So Goes Cancer—Not with a Bang, but a Whimper
| 2009-06-30 |
The title of the article is: "Sequential treatment of drug-resistant tumors with targeted minicells containing siRNA or a cytotoxic drug," which will not win any awards for literary felicity. But this was the article passed to me last night by a technologist friend and appearing in the June issue of Nature Biotechnology. He'd gotten it from his father, also an engineer. His mother has Stage 4 lung cancer. I'm told the article is circulating—since its publication June 28—among the community of people who are hoping for a cure and watching the clock. It's also getting some interesting attention from people who know the business and the science: It's in the No. 1 spot on HotCites—a social bookmarking site for biomedical types.
The substance of the article is that a company called EnGeneIC, in New South Wales, Australia, has announced an ameliorative therapy for a broad range of cancers that shows 100 percent survival and zero toxicity of mouse subjects with xenografted human cancers over two years.
It's very hard to judge the truth value of this from superficials. The lead author, Jennifer MacDiarmid, and several of her collaborators are principals in EnGeneIC, a corporation formed in 2001. So this could be the gene industry equivalent of a press release. And yet ... and yet there's that 100 percent survival claim, which is a very, very hard claim for a scientist to make (at least a scientist with concern for his or her reputation in a profession and an industry with a long memory) unless it's true. Plenty of drugs—stuff out there saving lives daily—were initially presented with far less startling claims of efficacy. Or to put it another way, if you're testing known-good antibiotics against known nonresistant strains of bacteria in vivo, you might approach 100 percent survival for a short-term study, but you'd typically lose subjects due to adverse reactions and other unknowns, so you probably wouldn't claim it.
Indeed, in many ways, it's more credible to claim less than perfect results, and the temptation to hedge that way, knowing that you are being judged by clever, competitive peers, must be very great, even when making claims on behalf of a company in which you have a material interest.
Unless all the mice actually did survive, in which case, I guess you shrug, report the result, open a split of the good champagne and proceed to human trials, as these folks are apparently doing.

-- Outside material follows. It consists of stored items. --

-- ==== Sys2Proof/Machine/LineCode.lean ====
section
/-! DEFINITION. The line coding of a lane (R442 to R450, R474): link blocks and sync blocks as bits, the RS code, the scrambler, PAM4 levels,
transition stuffing, the comma and injected errors, the receiver's stages that undo them, and the test patterns (R471, R472). A symbol is written as its level 0 to 3, which stands for −3, −1, +1 and +3. -/

namespace Sys2Proof.Machine

/-- The low `n` bits of a number, lowest first. -/
def bitList : Nat → Nat → List Bool
  | 0, _ => []
  | n + 1, x => (x % 2 == 1) :: bitList n (x / 2)

/-- CRC-32C register after a list of bits, in the bit order of `crc32c`. -/
def crcBitsFrom : Nat → List Bool → Nat
  | r, [] => r
  | r, b :: bs => crcBitsFrom (crcSteps 1 (r ^^^ b2n b)) bs

/-- CRC-32C of a list of bits. -/
def crcBits (bs : List Bool) : Nat := crcBitsFrom 0xFFFFFFFF bs ^^^ 0xFFFFFFFF

/-- The 456 bits of a sync block (Table 11.1). -/
def syncBits (b : SyncBlk) : List Bool :=
  let x := b.lane % 2 ^ 7 + b2n b.trn * 2 ^ 7 + b2n b.done * 2 ^ 8 + b.req % 2 ^ 10 * 2 ^ 9 + b.rseq % 16 * 2 ^ 19 + b.ackseq % 16 * 2 ^ 23 +
    b.ackst % 2 ^ 10 * 2 ^ 27 + b.mark % 8 * 2 ^ 37 + b.d % 2 ^ 24 * 2 ^ 40 + b.tstamp % 2 ^ 32 * 2 ^ 64 + b.echo % 2 ^ 32 * 2 ^ 96 +
    b.hold % 2 ^ 24 * 2 ^ 128 + b2n b.echov * 2 ^ 152
  let bs := bitList 424 x
  bs ++ bitList 32 (crcBits bs)

/-- The 5,140 bits of a link block (R458, Table 11.4): 628 payload bytes and 116 control bits, the CRC over the payload and control bits 0 to 83. -/
def linkBits (b : LinkBlk) : List Bool :=
  let c := b.seq % 4096 + b.ackseq % 4096 * 2 ^ 12 + b2n b.nak * 2 ^ 24 + b2n b.idle * 2 ^ 25 + b.fpo % 1024 * 2 ^ 26 + b.crvn0 % 8 * 2 ^ 36 +
    b.crcnt0 % 1024 * 2 ^ 39 + b.crvn1 % 8 * 2 ^ 49 + b.crcnt1 % 1024 * 2 ^ 52
  let bs := ((List.range 628).map (fun i => bitList 8 (b.payload.getD i 0))).flatten ++ bitList 84 c
  bs ++ bitList 32 (crcBits bs)

/-- A number whose bits are listed, lowest first. -/
def natOfBits : List Bool → Nat
  | [] => 0
  | b :: bs => b2n b + 2 * natOfBits bs

/-- Bits cut into the ten-bit symbols of a codeword, bit 0 of each first; `n` symbols. -/
def symbolsOf : Nat → List Bool → List Nat
  | 0, _ => []
  | n + 1, bs => natOfBits (bs.take 10) :: symbolsOf n (bs.drop 10)

/-- A data block (R447, R448): a link block and the 30 parity symbols of its RS(544,514) codeword. -/
def codeword (b : LinkBlk) : List Bool :=
  let m := linkBits b
  m ++ (rsParity (symbolsOf 514 m)).flatMap (bitList 10)

/-- One bit of the scrambler (R444): s(n) = s(n − 28) XOR s(n − 31); bit i of the register is s(n − 1 − i) (log 53). -/
def scramBit (r : Nat) : Bool × Nat :=
  let b := xor (r.testBit 27) (r.testBit 30)
  (b, (2 * r + b2n b) % 2 ^ 31)

/-- The scrambler's register after a comma of a lane (R444). -/
def scramInit (lane : Nat) : Nat := 0x2AAAAAAA ^^^ lane

/-- A pair of bits, the first in transmission order first, as a PAM4 level by Gray code (R443). -/
def grayLevel (first second : Bool) : Nat :=
  match first, second with
  | false, false => 0
  | false, true => 1
  | true, true => 2
  | true, false => 3

/-- Scramble pairs of bits and map them to levels (R443, R444); the levels and the register after them. -/
def scramLevels : Nat → List (Bool × Bool) → List Nat × Nat
  | r, [] => ([], r)
  | r, (a, b) :: ps =>
    let x := scramBit r
    let y := scramBit x.2
    let z := scramLevels y.2 ps
    (grayLevel (xor a x.1) (xor b y.1) :: z.1, z.2)

/-- Transition stuffing (R445): after 12 equal symbols one stuffed symbol of the other side. `run` is the level of the run and its length;
the symbols and the run after them. -/
def stuffLevels : Nat × Nat → List Nat → List Nat × (Nat × Nat)
  | run, [] => ([], run)
  | run, x :: xs =>
    let n := if run.1 == x && run.2 != 0 then run.2 + 1 else 1
    if n == 12 then
      let y := if 2 ≤ x then 0 else 3
      let z := stuffLevels (y, 1) xs
      (x :: y :: z.1, z.2)
    else
      let z := stuffLevels (x, n) xs
      (x :: z.1, z.2)

/-- The comma (R446): 14 symbols at +3, then 14 at −3. -/
def comma : List Nat := List.replicate 14 3 ++ List.replicate 14 0

/-- Pairs of a list in which the first bit is sent first. -/
def bitPairs : List Bool → List (Bool × Bool)
  | a :: b :: r => (a, b) :: bitPairs r
  | _ => []

/-- The symbols of a sync block (R444 to R446, R450) and the lane's register and run after it. Symbol i of the content carries bits 2i + 1
and 2i, bit 2i + 1 sent first. -/
def syncSymbols (lane : Nat) (b : SyncBlk) : List Nat × Nat × (Nat × Nat) :=
  let x := scramLevels (scramInit lane) ((bitPairs (syncBits b)).map (fun p => (p.2, p.1)))
  let y := stuffLevels (0, 0) x.1
  (comma ++ y.1, x.2, y.2)

/-- R474: the levels of `count` symbols, spread evenly over a codeword of 2,720, inverted. -/
def injectLevels (count : Nat) (xs : List Nat) : List Nat :=
  let at_ := (List.range count).map (fun j => j * 2720 / count)
  xs.zipIdx.map (fun e => if at_.contains e.2 then 3 - e.1 else e.1)

/-- The symbols of a data block (R443 to R445, R447, R448), with `count` symbols corrupted (R474), and the register and run after it. -/
def blockSymbols (r : Nat) (run : Nat × Nat) (b : LinkBlk) (count : Nat) : List Nat × Nat × (Nat × Nat) :=
  let x := scramLevels r (bitPairs (codeword b))
  let y := stuffLevels run (if count == 0 then x.1 else injectLevels count x.1)
  (y.1, x.2, y.2)

/-! ### The receiver (R442): the stages undone in the reverse order -/

/-- R445: delete the symbol that follows every run of 12 equal symbols, counting as the transmitter counts. `run` is the level of the run and its length;
the symbols left and the run after them. -/
def unstuffLevels : Nat × Nat → List Nat → List Nat × (Nat × Nat)
  | run, [] => ([], run)
  | run, x :: xs =>
    if run.2 == 12 then unstuffLevels (x, 1) xs
    else
      let z := unstuffLevels (x, if run.1 == x && run.2 != 0 then run.2 + 1 else 1) xs
      (x :: z.1, z.2)

/-- The pair of bits of a level (R443). -/
def levelBits (x : Nat) : Bool × Bool :=
  match x with
  | 0 => (false, false)
  | 1 => (false, true)
  | 2 => (true, true)
  | _ => (true, false)

/-- Undo the scrambling of pairs of bits (R444); the pairs and the register after them. -/
def descramble : Nat → List (Bool × Bool) → List (Bool × Bool) × Nat
  | r, [] => ([], r)
  | r, (a, b) :: ps =>
    let x := scramBit r
    let y := scramBit x.2
    let z := descramble y.2 ps
    ((xor a x.1, xor b y.1) :: z.1, z.2)

/-- A sync block from its 456 bits (Table 11.1). -/
def syncOf (bs : List Bool) : SyncBlk :=
  let x := natOfBits bs
  { lane := bitsOf x 0 7, trn := bitsOf x 7 1 == 1, done := bitsOf x 8 1 == 1, req := bitsOf x 9 10, rseq := bitsOf x 19 4, ackseq := bitsOf x 23 4,
    ackst := bitsOf x 27 10, mark := bitsOf x 37 3, d := bitsOf x 40 24, tstamp := bitsOf x 64 32, echo := bitsOf x 96 32, hold := bitsOf x 128 24,
    echov := bitsOf x 152 1 == 1 }

/-- What a receiver makes of a sync block: the block, where its CRC holds, and the scrambler register and run with which the data blocks go on. -/
structure SyncIn where
  blk : Option SyncBlk
  scr : Nat
  run : Nat × Nat
deriving DecidableEq, Repr

/-- Receive a sync block (R444 to R446, R450, R451). The first seven bits of the content, LANE, are scrambled by register bits that the lane number does
not touch, so they name the transmitter's lane, with which the register was loaded. A block that is not intact leaves the register as the last lane heard,
`heard`, makes it (DEDUCED, log 53). -/
def receiveSync (heard : Nat) (levels : List Nat) : SyncIn :=
  let u := unstuffLevels (0, 0) (levels.drop 28)
  let raw := u.1.map levelBits
  let plain := fun (seed : Nat) => let d := descramble seed raw; (d.1.flatMap (fun p => [p.2, p.1]), d.2)
  let lane := natOfBits ((plain (scramInit 0)).1.take 7)
  let x := plain (scramInit lane)
  if levels.take 28 == comma && u.1.length == 228 && crcBits (x.1.take 424) == natOfBits (x.1.drop 424) then
    { blk := some (syncOf x.1), scr := x.2, run := u.2 }
  else { blk := none, scr := (descramble (scramInit heard) (List.replicate 228 (false, false))).2, run := u.2 }

/-- A link block from its 5,140 bits (R458, Table 11.4). -/
def linkBlkOf (bs : List Bool) : LinkBlk :=
  let c := natOfBits ((bs.drop 5024).take 84)
  { seq := bitsOf c 0 12, ackseq := bitsOf c 12 12, nak := bitsOf c 24 1 == 1, idle := bitsOf c 25 1 == 1, fpo := bitsOf c 26 10, crvn0 := bitsOf c 36 3,
    crcnt0 := bitsOf c 39 10, crvn1 := bitsOf c 49 3, crcnt1 := bitsOf c 52 10, payload := leBytes 628 (natOfBits (bs.take 5024)) }

/-- How a received data block fares (R447, R461): not decoded, failing its CRC, or good, with the number of ten-bit symbols corrected. -/
inductive DataIn where
  | badCode
  | badCrc (fixed : Nat)
  | good (b : LinkBlk) (fixed : Nat)
deriving DecidableEq, Repr

/-- Judge a received codeword. -/
def judgeCode (bs : List Bool) : DataIn :=
  match rsDecode (symbolsOf 544 bs) with
  | none => .badCode
  | some (m, fixed) =>
    let x := m.flatMap (bitList 10)
    if crcBits (x.take 5108) == natOfBits (x.drop 5108) then .good (linkBlkOf x) fixed else .badCrc fixed

/-- Receive a data block (R443 to R445, R447), with the register and the run after it; symbols lost or gained leave no codeword. -/
def receiveData (r : Nat) (run : Nat × Nat) (levels : List Nat) : DataIn × Nat × (Nat × Nat) :=
  let u := unstuffLevels run levels
  let d := descramble r (u.1.map levelBits)
  (if u.1.length == 2720 then judgeCode (d.1.flatMap (fun p => [p.1, p.2])) else .badCode, d.2, u.2)

/-! ### Test patterns (R471, R472) -/

/-- One bit of a pattern generator, `long` for PRBS31, else PRBS13, with its register after it (IEEE 802.3; PRESUMED, log 26): 1 + x^28 + x^31 with the bits
inverted on the lane, or 1 + x + x^2 + x^12 + x^13. Bit 0 of the register is the newest. -/
def prbsBit (long : Bool) (r : Nat) : Bool × Nat :=
  if long then
    let b := xor (r.testBit 27) (r.testBit 30)
    (!b, (2 * r + b2n b) % 2 ^ 31)
  else
    let b := xor (xor (r.testBit 0) (r.testBit 1)) (xor (r.testBit 11) (r.testBit 12))
    (b, (2 * r + b2n b) % 2 ^ 13)

/-- `n` symbols of a pattern: pairs of bits in Gray code, the first bit on the left. -/
def prbsSymbols (long : Bool) : Nat → Nat → List Nat × Nat
  | 0, r => ([], r)
  | n + 1, r =>
    let x := prbsBit long r
    let y := prbsBit long x.2
    let z := prbsSymbols long n y.2
    (grayLevel x.1 y.1 :: z.1, z.2)

/-- A generator's register that is not zero. -/
def prbsSeed (long : Bool) (v : Nat) : Nat := let m := if long then 2 ^ 31 else 2 ^ 13; if v % m == 0 then 1 else v % m

/-- The register that a checker locks with: the bits just received fill it. -/
def prbsFill (long : Bool) (r : Nat) (x : Nat) : Nat :=
  let p := levelBits x
  let m := if long then 2 ^ 31 else 2 ^ 13
  (2 * ((2 * r + b2n (xor p.1 long)) % m) + b2n (xor p.2 long)) % m

/-- The checker of a pattern (R472): it fills its register with received symbols until it is locked, then counts the symbols that differ from the pattern. -/
structure PrbsIn where
  reg : Nat := 0
  seen : Nat := 0
  errors : Nat := 0
deriving DecidableEq, Repr

/-- Symbols that fill a checker's register. -/
def prbsFillLen (long : Bool) : Nat := if long then 16 else 7

/-- One received symbol at a checker. -/
def PrbsIn.take (long : Bool) (c : PrbsIn) (x : Nat) : PrbsIn :=
  if c.seen < prbsFillLen long then { c with reg := prbsFill long c.reg x, seen := c.seen + 1 }
  else
    let y := prbsSymbols long 1 c.reg
    { c with reg := y.2, errors := c.errors + (if y.1 == [x] then 0 else 1) }

end Sys2Proof.Machine
end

Specifically, what they're claiming to have invented and now tested is a method for inserting siRNAs, or small, interfering RNA duplexes, into so-called minicells, derived from bacteria and targeted to tumor-cell-surface receptors. siRNAs have been getting a lot of research attention over the past decade because they can be used to silence gene expression, so they figure in a lot of research involving "turning genes on and off," and have long been discussed as offering a potential means for nanosurgically altering the function of tumor and other misbehaving cells.
In the EnGeneIC therapy, these siRNA-bearing targeted minicells are administered in a first wave, during which they migrate to the tumor surface, penetrate tumor cell walls and release their siRNA payloads, which then go to work knocking down the tumor cell's emission of a resistance protein that defends it against chemotherapy. A second wave of minicells is then administered to deliver a chemotherapeutic/cytotoxic payload, which the tumor cells are now defenseless against. The result, EnGeneIC says, verges on perfect: The tumors die back, and because the targeted delivery system applies the cytotoxin precisely, and in minuscule quantity, the mice thrive.
Clearly, this is not a universal cure. In fact, it's not any kind of cure. Applying this strategy would seem to require a very close understanding of tumor resistance (though this is increasingly well understood), and depends on the ability to devise and produce gene-modulating siRNA formulations tuned to work against each evolved resistance mode. And apparently all it does is shrink tumors—it doesn't attack the underlying propensity of particular organisms, in particular conditions, to pop tumor cells. But it harks forward to a time when cancer may become, in some ways like AIDS in Western nations, a "manageable condition," allowing for long-term survival and high quality of life.